-- ==== Sys2Proof/Machine/Flags.lean ====
section
/-! DEFINITION. The block's only arithmetic: ADD with its overflow condition (40_adder.md R100) and
ACCUM with its wrap condition (41_accumulator.md R120), and the spec's other forms of the overflow
test (R102, R103). -/

namespace Sys2Proof.Machine

/-- add_raw: (uval(a) + uval(b)) mod 2^64 (40_adder.md R100). -/
def addRaw (a b : Word) : Word :=
  BitVec.ofNat 64 ((a.toNat + b.toNat) % 2 ^ 64)

/-- add_ovf: the operands have one sign and the raw sum the other (40_adder.md R100). -/
def addOvf (a b : Word) : Bool :=
  a.getLsbD 63 == b.getLsbD 63 && (addRaw a b).getLsbD 63 != a.getLsbD 63

/-- add_value: the raw sum, or the sentinel 0 on overflow (40_adder.md R100). -/
def addValue (a b : Word) : Word :=
  if addOvf a b then 0 else addRaw a b

/-- The range form of the overflow condition (40_adder.md R102). -/
abbrev AddOutOfRange (a b : Word) : Prop :=
  a.toInt + b.toInt > int64Max ∨ a.toInt + b.toInt < int64Min

/-- The pre-check form of the overflow condition (40_adder.md R103). -/
abbrev AddPreCheck (a b : Word) : Prop :=
  (b.toInt > 0 ∧ a.toInt > int64Max - b.toInt) ∨ (b.toInt < 0 ∧ a.toInt < int64Min - b.toInt)

/-- ACCUM's exact sum t (41_accumulator.md R120). -/
def accumExact (s r : Word) : Int := s.toInt + r.toInt

/-- ACCUM's s' = wrap64(t) (41_accumulator.md R120). -/
def accumSum (s r : Word) : Word := wrap64 (accumExact s r)

/-- ACCUM's wrapped = (t > INT64_MAX) or (t < INT64_MIN) (41_accumulator.md R120). -/
def accumWrapped (s r : Word) : Bool :=
  decide (accumExact s r > int64Max) || decide (accumExact s r < int64Min)

/-- The ADDER's outputs (40_adder.md R101). -/
structure AdderPorts where
  raw : Word
  ovf : Bool
  value : Word
deriving DecidableEq, Repr

/-- The ADDER's outputs at all times: add_a = opA and add_b = opB (40_adder.md R101). -/
def adderPorts {c : Params} (r : Regs c) : AdderPorts :=
  { raw := addRaw r.opA r.opB, ovf := addOvf r.opA r.opB, value := addValue r.opA r.opB }

end Sys2Proof.Machine
end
= = = =
Return the whole listing, keeping every line exactly as it is.

-- ==== Sys2Proof/Machine/Flags.lean ====
section
/-! DEFINITION. The block's only arithmetic: ADD with its overflow condition (40_adder.md R100) and
ACCUM with its wrap condition (41_accumulator.md R120), and the spec's other forms of the overflow
test (R102, R103). -/

namespace Sys2Proof.Machine

/-- add_raw: (uval(a) + uval(b)) mod 2^64 (40_adder.md R100). -/
def addRaw (a b : Word) : Word :=
  BitVec.ofNat 64 ((a.toNat + b.toNat) % 2 ^ 64)

/-- add_ovf: the operands have one sign and the raw sum the other (40_adder.md R100). -/
def addOvf (a b : Word) : Bool :=
  a.getLsbD 63 == b.getLsbD 63 && (addRaw a b).getLsbD 63 != a.getLsbD 63

/-- add_value: the raw sum, or the sentinel 0 on overflow (40_adder.md R100). -/
def addValue (a b : Word) : Word :=
  if addOvf a b then 0 else addRaw a b

/-- The range form of the overflow condition (40_adder.md R102). -/
abbrev AddOutOfRange (a b : Word) : Prop :=
  a.toInt + b.toInt > int64Max ∨ a.toInt + b.toInt < int64Min

/-- The pre-check form of the overflow condition (40_adder.md R103). -/
abbrev AddPreCheck (a b : Word) : Prop :=
  (b.toInt > 0 ∧ a.toInt > int64Max - b.toInt) ∨ (b.toInt < 0 ∧ a.toInt < int64Min - b.toInt)

/-- ACCUM's exact sum t (41_accumulator.md R120). -/
def accumExact (s r : Word) : Int := s.toInt + r.toInt

/-- ACCUM's s' = wrap64(t) (41_accumulator.md R120). -/
def accumSum (s r : Word) : Word := wrap64 (accumExact s r)

/-- ACCUM's wrapped = (t > INT64_MAX) or (t < INT64_MIN) (41_accumulator.md R120). -/
def accumWrapped (s r : Word) : Bool :=
  decide (accumExact s r > int64Max) || decide (accumExact s r < int64Min)

/-- The ADDER's outputs (40_adder.md R101). -/
structure AdderPorts where
  raw : Word
  ovf : Bool
  value : Word
deriving DecidableEq, Repr

/-- The ADDER's outputs at all times: add_a = opA and add_b = opB (40_adder.md R101). -/
def adderPorts {c : Params} (r : Regs c) : AdderPorts :=
  { raw := addRaw r.opA r.opB, ovf := addOvf r.opA r.opB, value := addValue r.opA r.opB }

end Sys2Proof.Machine
end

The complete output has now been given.